Provided material |

/-- Registers of one element of the block, by offset inside it. -/
def sysTab : List (Nat × RegInfo) :=
  [(0x0, ⟨0x0, 0x0, 0x0, true⟩),
   (0x4, ⟨0x0, 0x0, 0x0, true⟩),
   (0x8, ⟨0x0, 0x0, 0x0, true⟩),
   (0xC, ⟨0x0, 0xFF00, 0x0, false⟩),
   (0x10, ⟨0x0, 0x0, 0x0, false⟩)]
/-- Registers of one element of the block, by offset inside it. -/
def matTab : List (Nat × RegInfo) :=
  [(0x0, ⟨0xFF, 0x0, 0x0, false⟩),
   (0x4, ⟨0x0, 0x1FF, 0x0, false⟩),
   (0x8, ⟨0x0, 0x0, 0x0, false⟩),
   (0xC, ⟨0x0, 0xF0FF00FF, 0x0, false⟩),
   (0x10, ⟨0x0, 0x0, 0x0, false⟩),
   (0x14, ⟨0x0, 0x0, 0x0, false⟩),
   (0x18, ⟨0x0, 0x0, 0x0, false⟩),
   (0x1C, ⟨0x0, 0xFF0000FF, 0x0, false⟩),
   (0x20, ⟨0x0, 0x0, 0x0, false⟩),
   (0x24, ⟨0x0, 0xFFFF00FF, 0x0, false⟩),
   (0x28, ⟨0x0, 0x0, 0x0, false⟩),
   (0x40, ⟨0x1F1FFC, 0x0, 0x0, false⟩),
   (0x44, ⟨0x0, 0x1E, 0x0, false⟩),
   (0x48, ⟨0x0, 0x0, 0x0, false⟩),
   (0x4C, ⟨0x103FF, 0x0, 0x0, false⟩),
   (0x50, ⟨0x0, 0x0, 0x0, false⟩),
   (0x54, ⟨0x0, 0x0, 0x0, false⟩),
   (0x58, ⟨0x103FF, 0x0, 0x0, false⟩),
   (0x5C, ⟨0x0, 0x0, 0x0, false⟩),
   (0x60, ⟨0x0, 0x0, 0x0, false⟩)]
/-- Registers of one element of the block, by offset inside it. -/
def chnTab : List (Nat × RegInfo) :=
  [(0x0, ⟨0xC0, 0x0, 0x0, false⟩),
   (0x4, ⟨0x0, 0xC1, 0x0, true⟩),
   (0x8, ⟨0x0, 0x0, 0x0, false⟩),
   (0xC, ⟨0x0, 0x0, 0x0, false⟩),
   (0x10, ⟨0x0, 0x0, 0x0, true⟩),
   (0x14, ⟨0x0, 0x0, 0x0, true⟩),
   (0x18, ⟨0x0, 0x0, 0x0, false⟩),
   (0x1C, ⟨0x0, 0x0, 0x0, false⟩),
   (0x20, ⟨0x0, 0xFFFE0000, 0x0, false⟩),
   (0x24, ⟨0x0, 0x0, 0x0, false⟩),
   (0x28, ⟨0x0, 0x0, 0x0, false⟩),
   (0x2C, ⟨0x0, 0x0, 0x0, false⟩),
   (0x30, ⟨0x0, 0x0, 0x0, false⟩),
   (0x34, ⟨0x0, 0x0, 0x0, false⟩),
   (0x38, ⟨0x0, 0x0, 0x0, false⟩),
   (0x3C, ⟨0x0, 0x0, 0x0, false⟩)]
/-- Registers of one element of the block, by offset inside it. -/
def cxTab : List (Nat × RegInfo) :=
  [(0x0, ⟨0xE0F10FFF, 0x0, 0x0, false⟩),
   (0x4, ⟨0xFFE003FF, 0x0, 0x0, false⟩),
   (0x8, ⟨0xF8FFFF7F, 0x0, 0x0, false⟩),
   (0xC, ⟨0x1FFFFFC0, 0x0, 0x0, false⟩),
   (0x10, ⟨0x1FFFF000, 0x0, 0x0, false⟩),
   (0x14, ⟨0xFFFF, 0x0, 0x0, false⟩),
   (0x18, ⟨0x1FFFFFC0, 0x0, 0x0, false⟩),
   (0x1C, ⟨0xFFFFFF, 0x0, 0x0, false⟩),
   (0x20, ⟨0x1FFFF000, 0x0, 0x0, false⟩),
   (0x24, ⟨0xFFFF, 0x0, 0x0, false⟩),
   (0x28, ⟨0xFFFFFFFF, 0x0, 0x0, false⟩),
   (0x2C, ⟨0xFFFFFFFF, 0x0, 0x0, false⟩),
   (0x30, ⟨0x0, 0x0, 0x0, true⟩),
   (0x34, ⟨0x0, 0x0, 0x0, false⟩),
   (0x38, ⟨0x0, 0x0, 0x0, true⟩),
   (0x3C, ⟨0x0, 0xFFFFFFFF, 0x0, false⟩)]
/-- Registers of one element of the block, by offset inside it. -/
def rlyTab : List (Nat × RegInfo) :=
  [(0x0, ⟨0xFF000FFF, 0x0, 0x0, false⟩),
   (0x4, ⟨0x7F, 0x0, 0x0, false⟩)]
/-- Registers of one element of the block, by offset inside it. -/
def cxsTab : List (Nat × RegInfo) :=
  [(0x0, ⟨0x6, 0x0, 0x0, false⟩),
   (0x4, ⟨0x0, 0x7, 0x0, false⟩),
   (0x8, ⟨0x0, 0x0, 0x0, false⟩)]
/-- Registers of one element of the block, by offset inside it. -/
def lnTab : List (Nat × RegInfo) :=
  [(0x0, ⟨0x38, 0x0, 0x0, false⟩),
   (0x4, ⟨0x0, 0xE, 0x0, false⟩),
   (0x8, ⟨0x0, 0x0, 0x0, false⟩),
   (0xC, ⟨0x0, 0x0, 0x0, false⟩),
   (0x10, ⟨0x0, 0x0, 0x0, false⟩),
   (0x14, ⟨0x0, 0x0, 0x0, false⟩),
   (0x18, ⟨0x0, 0x0, 0x0, false⟩),
   (0x20, ⟨0x0, 0x0, 0x0, false⟩),
   (0x24, ⟨0xFFFFFCF8, 0x0, 0x0, false⟩),
   (0x28, ⟨0x0, 0xC, 0x0, false⟩),
   (0x2C, ⟨0x0, 0x0, 0x0, false⟩),
   (0x30, ⟨0x0, 0x0, 0x0, false⟩),
   (0x34, ⟨0x0, 0x0, 0x0, false⟩)]
/-- Registers of one element of the block, by offset inside it. -/
def lkTab : List (Nat × RegInfo) :=
  [(0x0, ⟨0x0, 0x0, 0x0, false⟩),
   (0x4, ⟨0x8, 0x0, 0x0, false⟩),
   (0x8, ⟨0x0, 0x7E, 0x0, true⟩),
   (0xC, ⟨0x0, 0x0, 0x0, false⟩),
   (0x10, ⟨0x0, 0x0, 0x0, false⟩),
   (0x14, ⟨0x0, 0x0, 0x0, false⟩),
   (0x18, ⟨0x0, 0x0, 0x0, false⟩),
   (0x1C, ⟨0x0, 0x0, 0x0, false⟩),
   (0x20, ⟨0x0, 0xFFFFFFFF, 0x0, false⟩),
   (0x24, ⟨0x0, 0xFFFFFFFF, 0x0, false⟩),
   (0x28, ⟨0x0, 0x0, 0x0, false⟩),
   (0x2C, ⟨0x0, 0x0, 0x0, false⟩),
   (0x30, ⟨0x0, 0x0, 0x0, false⟩)]
/-- Registers of one element of the block, by offset inside it. -/
def lnrTab : List (Nat × RegInfo) :=
  [(0x0, ⟨0xFFFFFFFF, 0x0, 0x0, false⟩),
   (0x4, ⟨0xFFFFFFF0, 0x0, 0x0, false⟩),
   (0x8, ⟨0xFFFFFFFF, 0x0, 0x0, false⟩),
   (0xC, ⟨0x0, 0x0, 0x0, false⟩),
   (0x10, ⟨0x0, 0x0, 0x0, false⟩)]
/-- Registers of one element of the block, by offset inside it. -/
def qeTab : List (Nat × RegInfo) :=
  [(0x0, ⟨0xFFC00FF0, 0x0, 0x0, false⟩),
   (0x4, ⟨0xFFFFFFC0, 0x0, 0x0, false⟩),
   (0x8, ⟨0x1FFFFF, 0x0, 0x0, false⟩),
   (0xC, ⟨0xFFFFFFE0, 0x0, 0x0, false⟩),
   (0x10, ⟨0x1FFFFF, 0x0, 0x0, false⟩),
   (0x14, ⟨0x0, 0xF, 0x0, false⟩),
   (0x18, ⟨0x0, 0x0, 0x0, false⟩)]
/-- Registers of one element of the block, by offset inside it. -/
def hpTab : List (Nat × RegInfo) :=
  [(0x0, ⟨0xFFF0, 0x0, 0x0, false⟩),
   (0x4, ⟨0x0, 0x3F, 0x0, false⟩),
   (0x8, ⟨0x0, 0x0, 0x0, false⟩),
   (0xC, ⟨0x0, 0x0, 0x0, false⟩),
   (0x10, ⟨0x0, 0x0, 0x0, false⟩),
   (0x14, ⟨0x0, 0x0, 0x0, false⟩),
   (0x18, ⟨0x0, 0xFF8003FF, 0x0, false⟩),
   (0x1C, ⟨0x0, 0x0, 0x0, false⟩),
   (0x20, ⟨0x0, 0x0, 0x0, false⟩),
   (0x24, ⟨0x0, 0x0, 0x0, false⟩),
   (0x28, ⟨0x0, 0x0, 0x0, false⟩)]
/-- Registers of one element of the block, by offset inside it. -/
def xltTab : List (Nat × RegInfo) :=
  [(0x0, ⟨0xDF, 0x0, 0x0, false⟩),
   (0x4, ⟨0x0, 0x7, 0x0, false⟩),
   (0x8, ⟨0x0, 0x0, 0x0, false⟩),
   (0xC, ⟨0x0, 0x0, 0x0, false⟩),
   (0x10, ⟨0xFFFF8001, 0x0, 0x0, false⟩),
   (0x14, ⟨0x1FFFFF, 0x0, 0x0, false⟩),
   (0x18, ⟨0xFFFFF000, 0x0, 0x0, false⟩),
   (0x1C, ⟨0xFFFF, 0x0, 0x0, false⟩),
   (0x20, ⟨0xE000FFF, 0x0, 0x0, false⟩),
   (0x24, ⟨0x0, 0x0, 0x0, false⟩),
   (0x28, ⟨0x0, 0x0, 0x0, false⟩),
   (0x2C, ⟨0x0, 0x0, 0x0, false⟩),
   (0x30, ⟨0x0, 0x0, 0x0, false⟩),
   (0x34, ⟨0x0, 0xFFF81FFF, 0x0, false⟩),
   (0x38, ⟨0x0, 0x0, 0x0, false⟩),
   (0x3C, ⟨0x0, 0x0, 0x0, false⟩),
   (0x40, ⟨0x0, 0xFFFFFFFF, 0x0, false⟩)]
/-- Registers of one element of the block, by offset inside it. -/
def frnTab : List (Nat × RegInfo) :=
  [(0x0, ⟨0x0, 0x0, 0x0, false⟩),
   (0x4, ⟨0x0, 0x0, 0x0, false⟩),
   (0x8, ⟨0x0, 0x0, 0x0, false⟩),
   (0xC, ⟨0x0, 0x0, 0x0, false⟩),
   (0x10, ⟨0x0, 0x0, 0x0, false⟩),
   (0x14, ⟨0x0, 0x0, 0x0, false⟩),
   (0x18, ⟨0x0, 0x80000000, 0x0, false⟩),
   (0x20, ⟨0x0, 0x0, 0x0, false⟩),
   (0x24, ⟨0x0, 0x0, 0x0, false⟩),
   (0x28, ⟨0x0, 0x0, 0x0, false⟩),
   (0x2C, ⟨0x0, 0x0, 0x0, false⟩)]
/-- Registers of one element of the block, by offset inside it. -/
def tmrTab : List (Nat × RegInfo) :=
  [(0x0, ⟨0x0, 0x0, 0x0, false⟩),
   (0x4, ⟨0xFFFF8000, 0x0, 0x0, false⟩),
   (0x8, ⟨0x0, 0x0, 0x0, false⟩),
   (0xC, ⟨0x0, 0xFE, 0x0, false⟩),
   (0x10, ⟨0xFFFFFFFF, 0x0, 0x0, false⟩),
   (0x14, ⟨0xFFFFFFFF, 0x0, 0x0, false⟩),
   (0x18, ⟨0xFFFFFFFF, 0x0, 0x0, false⟩),
   (0x1C, ⟨0x0, 0x0, 0x0, false⟩),
   (0x20, ⟨0x0, 0x0, 0x0, false⟩),
   (0x24, ⟨0xFFFFFC00, 0x0, 0x0, false⟩),
   (0x28, ⟨0xFFFFFFF8, 0x0, 0x0, false⟩),
   (0x2C, ⟨0x1F1FFFFF, 0x0, 0x0, false⟩)]
/-- Registers of one element of the block, by offset inside it. -/
def tmbTab : List (Nat × RegInfo) :=
  [(0x800, ⟨0x1F1F, 0x0, 0x0, false⟩),
   (0x804, ⟨0xFFFFFFFF, 0x0, 0x0, false⟩),
   (0x900, ⟨0x0, 0x0, 0x0, true⟩),
   (0x904, ⟨0x0, 0x0, 0x0, true⟩),
   (0x908, ⟨0x0, 0x0, 0x0, false⟩),
   (0xA00, ⟨0xF8000000, 0x0, 0x0, false⟩),
   (0xA04, ⟨0xFFFFFFFF, 0x0, 0x0, false⟩),
   (0xA08, ⟨0xFFFFFFFF, 0x0, 0x0, false⟩),
   (0xA0C, ⟨0x0, 0x0, 0x0, false⟩),
   (0xA10, ⟨0x0, 0xF0, 0x0, false⟩)]
/-- Registers of one element of the block, by offset inside it. -/
def lchTab : List (Nat × RegInfo) :=
  [(0x0, ⟨0x0, 0x7, 0x0, false⟩),
   (0x4, ⟨0x0, 0x0, 0x0, false⟩),
   (0x8, ⟨0xFFFF00FF, 0x0, 0x0, false⟩),
   (0xC, ⟨0xFFFFFFFF, 0x0, 0x0, false⟩),
   (0x10, ⟨0xFFFFFFFF, 0x0, 0x0, false⟩),
   (0x14, ⟨0x0, 0x0, 0x0, false⟩),
   (0x18, ⟨0x1, 0x0, 0x0, false⟩),
   (0x20, ⟨0x0, 0x0, 0x0, false⟩),
   (0x24, ⟨0x0, 0x0, 0x0, false⟩),
   (0x28, ⟨0x0, 0xFFFFFFFF, 0x0, false⟩),
   (0x1A0, ⟨0x0, 0x0, 0x0, false⟩),
   (0x230, ⟨0x0, 0x0, 0x0, false⟩)]
/-- Registers of one element of the block, by offset inside it. -/
def rgnTab : List (Nat × RegInfo) :=
  [(0x0, ⟨0xFF0E, 0x0, 0x0, false⟩),
   (0x4, ⟨0x0, 0x0, 0x0, false⟩),
   (0x8, ⟨0x0, 0x1F, 0x0, false⟩),
   (0xC, ⟨0x0, 0x0, 0x0, false⟩),
   (0x10, ⟨0x0, 0x0, 0x0, false⟩),
   (0x14, ⟨0x0, 0x0, 0x0, false⟩),
   (0x18, ⟨0x0, 0x0, 0x0, false⟩),
   (0x1C, ⟨0x0, 0x0, 0x0, false⟩),
   (0x20, ⟨0x0, 0x0, 0x0, false⟩)]
/-- Registers of one element of the block, by offset inside it. -/
def meuTab : List (Nat × RegInfo) :=
  [(0x0, ⟨0x1, 0x0, 0x0, false⟩),
   (0x4, ⟨0x0, 0xF, 0x0, false⟩),
   (0x8, ⟨0x0, 0x0, 0x0, false⟩),
   (0xC, ⟨0x0, 0x0, 0x0, false⟩)]
/-- Registers of one element of the block, by offset inside it. -/
def bootTab : List (Nat × RegInfo) :=
  [(0x0, ⟨0x0, 0x0, 0x0, true⟩),
   (0x4, ⟨0x0, 0x0, 0x0, false⟩),
   (0x8, ⟨0x0, 0x0, 0x0, false⟩),
   (0xC, ⟨0x0, 0x0, 0x0, false⟩),
   (0x10, ⟨0x0, 0x0, 0x0, false⟩),
   (0x14, ⟨0x0, 0x0, 0x0, false⟩)]
/-- Registers of one element of the block, by offset inside it. -/
def dbTab : List (Nat × RegInfo) :=
  [(0x0, ⟨0xFFFF, 0x0, 0x0, true⟩),
   (0x4, ⟨0xFFFF0000, 0x0, 0x0, true⟩)]
/-- Registers of one element of the block, by offset inside it. -/
def dbgTab : List (Nat × RegInfo) :=
  [(0x0, ⟨0x0, 0x1C, 0x0, false⟩),
   (0x4, ⟨0xFF00, 0x0, 0x0, false⟩),
   (0x8, ⟨0x3, 0x0, 0x0, false⟩),
   (0x310, ⟨0x0, 0x0, 0x0, false⟩)]
/-- Registers of one element of the block, by offset inside it. -/
def pwrTab : List (Nat × RegInfo) :=
  [(0x0, ⟨0xFF0100, 0x0, 0x0, false⟩),
   (0x4, ⟨0x0, 0xDE, 0x0, false⟩),
   (0x8, ⟨0x7, 0x0, 0x0, false⟩),
   (0xC, ⟨0x0, 0x0, 0x0, false⟩),
   (0x10, ⟨0x0, 0x0, 0x0, false⟩),
   (0x100, ⟨0x0, 0x40000000, 0x0, false⟩),
   (0x2C0, ⟨0xFF, 0x0, 0x0, false⟩),
   (0x2C4, ⟨0x0, 0x3FF, 0x0, false⟩)]
/-- Registers of one element of the block, by offset inside it. -/
def wrTab : List (Nat × RegInfo) :=
  [(0x0, ⟨0x0, 0x0, 0x0, false⟩),
   (0x4, ⟨0xFFFFFFFF, 0x0, 0x0, false⟩),
   (0x8, ⟨0xFFFFFFFF, 0x0, 0x0, false⟩),
   (0xC, ⟨0xFFFFFFFF, 0x0, 0x0, false⟩),
   (0x10, ⟨0xFFF, 0x0, 0x0, false⟩)]
def info_CSH_WCLAIM : RegInfo := ⟨0x0, 0x0, 0x0, false⟩
def info_CSH_WIN : RegInfo := ⟨0xFFFF, 0x0, 0x0, false⟩
def info_RWIN_LO : RegInfo := ⟨0x0, 0x0, 0x0, false⟩
def info_RWIN_HI : RegInfo := ⟨0x0, 0x0, 0x0, false⟩
def info_CS_LOAD : RegInfo := ⟨0x0, 0x0, 0x0, false⟩
def info_CS_MATCH : RegInfo := ⟨0x0, 0x0, 0x0, false⟩
def info_CS_ATTR : RegInfo := ⟨0x0, 0x0, 0x0, false⟩
def info_IRQ_CTL : RegInfo := ⟨0x7, 0x0, 0x0, false⟩
def info_IRQ_STAT : RegInfo := ⟨0x0, 0x10, 0x0, false⟩
def info_IRQ_PEND : RegInfo := ⟨0xFFFFFFFF, 0x0, 0x0, false⟩
def info_IRQ_EN : RegInfo := ⟨0xFFFFFFFF, 0x0, 0x0, false⟩
def info_IRQ_ACT : RegInfo := ⟨0x0, 0x0, 0x0, false⟩
def info_IRQ_DEFER : RegInfo := ⟨0x0, 0x0, 0x0, false⟩
def info_IRQ_HOFF : RegInfo := ⟨0xFFFF, 0x0, 0x0, false⟩
def info_IRQ_GRPHOLD : RegInfo := ⟨0x0, 0x0, 0x0, false⟩
def info_IRQ_STK : RegInfo := ⟨0x0, 0x0, 0x0, false⟩
def info_IRQ_STKD : RegInfo := ⟨0x0, 0x0, 0x0, false⟩
def info_IRQ_SCLAIM : RegInfo := ⟨0x0, 0x0, 0x0, false⟩
def info_IRQ_CFG : RegInfo := ⟨0xB0FF010F, 0x0, 0x0, false⟩
def info_IRQ_VEC : RegInfo := ⟨0xFFFF, 0x0, 0x0, false⟩
def info_IRQ_CNT : RegInfo := ⟨0xF, 0x0, 0x0, false⟩
def info_LCH_PVAL : RegInfo := ⟨0xFFFFFFFF, 0x0, 0x0, false⟩
def info_LCH_SALT : RegInfo := ⟨0x0, 0x0, 0x0, false⟩
def info_LCH_DIG : RegInfo := ⟨0x0, 0x0, 0x0, false⟩
def info_LCH_HDIG : RegInfo := ⟨0x0, 0x0, 0xFFFFFFFF, false⟩
def info_LCH_HSIG : RegInfo := ⟨0x0, 0x0, 0xFFFFFFFF, false⟩
def info_LCH_DDIG : RegInfo := ⟨0x0, 0x0, 0xFFFFFFFF, false⟩
def info_DBG_NONCE : RegInfo := ⟨0x0, 0x0, 0x0, false⟩
def info_DBG_PUB : RegInfo := ⟨0x0, 0x0, 0xFFFFFFFF, false⟩
def info_DBG_SIG : RegInfo := ⟨0x0, 0x0, 0xFFFFFFFF, false⟩
def info_DBG_FCTL : RegInfo := ⟨0x18, 0x0, 0x0, false⟩
def info_DBG_FSTAT : RegInfo := ⟨0x0, 0xE, 0x0, false⟩
def info_DBG_FPC : RegInfo := ⟨0xFFFF, 0x0, 0x0, false⟩
def info_DBG_TCTL : RegInfo := ⟨0x3, 0xFFFF0000, 0x0, false⟩
def info_DBG_TEN_LO : RegInfo := ⟨0xFFFFFFFF, 0x0, 0x0, false⟩
def info_DBG_TEN_HI : RegInfo := ⟨0xFFFFFFFF, 0x0, 0x0, false⟩
def info_DBG_TPKT : RegInfo := ⟨0x0, 0x0, 0x0, false⟩
def info_TS_CLAIM : RegInfo := ⟨0x0, 0x0, 0x0, false⟩
def info_TS_CTL : RegInfo := ⟨0xC000001F, 0x0, 0x0, false⟩
def info_TS_BASE_LO : RegInfo := ⟨0xFFFFFFFF, 0x0, 0x0, false⟩
def info_TS_BASE_HI : RegInfo := ⟨0x1FFFFF, 0x0, 0x0, false⟩
def info_TS_WR : RegInfo := ⟨0x0, 0x0, 0x0, false⟩
def info_TS_STAT : RegInfo := ⟨0x0, 0x1E, 0x0, false⟩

What the task asks |
Give only the lines from the one holding "def info_IRQ_HOFF : RegInfo" through the one holding "def info_DBG_TPKT : RegInfo", each restated exactly as it appears above.

Task output |
def info_IRQ_HOFF : RegInfo := ⟨0xFFFF, 0x0, 0x0, false⟩
def info_IRQ_GRPHOLD : RegInfo := ⟨0x0, 0x0, 0x0, false⟩
def info_IRQ_STK : RegInfo := ⟨0x0, 0x0, 0x0, false⟩
def info_IRQ_STKD : RegInfo := ⟨0x0, 0x0, 0x0, false⟩
def info_IRQ_SCLAIM : RegInfo := ⟨0x0, 0x0, 0x0, false⟩
def info_IRQ_CFG : RegInfo := ⟨0xB0FF010F, 0x0, 0x0, false⟩
def info_IRQ_VEC : RegInfo := ⟨0xFFFF, 0x0, 0x0, false⟩
def info_IRQ_CNT : RegInfo := ⟨0xF, 0x0, 0x0, false⟩
def info_LCH_PVAL : RegInfo := ⟨0xFFFFFFFF, 0x0, 0x0, false⟩
def info_LCH_SALT : RegInfo := ⟨0x0, 0x0, 0x0, false⟩
def info_LCH_DIG : RegInfo := ⟨0x0, 0x0, 0x0, false⟩
def info_LCH_HDIG : RegInfo := ⟨0x0, 0x0, 0xFFFFFFFF, false⟩
def info_LCH_HSIG : RegInfo := ⟨0x0, 0x0, 0xFFFFFFFF, false⟩
def info_LCH_DDIG : RegInfo := ⟨0x0, 0x0, 0xFFFFFFFF, false⟩
def info_DBG_NONCE : RegInfo := ⟨0x0, 0x0, 0x0, false⟩
def info_DBG_PUB : RegInfo := ⟨0x0, 0x0, 0xFFFFFFFF, false⟩
def info_DBG_SIG : RegInfo := ⟨0x0, 0x0, 0xFFFFFFFF, false⟩
def info_DBG_FCTL : RegInfo := ⟨0x18, 0x0, 0x0, false⟩
def info_DBG_FSTAT : RegInfo := ⟨0x0, 0xE, 0x0, false⟩
def info_DBG_FPC : RegInfo := ⟨0xFFFF, 0x0, 0x0, false⟩
def info_DBG_TCTL : RegInfo := ⟨0x3, 0xFFFF0000, 0x0, false⟩
def info_DBG_TEN_LO : RegInfo := ⟨0xFFFFFFFF, 0x0, 0x0, false⟩
def info_DBG_TEN_HI : RegInfo := ⟨0xFFFFFFFF, 0x0, 0x0, false⟩
def info_DBG_TPKT : RegInfo := ⟨0x0, 0x0, 0x0, false⟩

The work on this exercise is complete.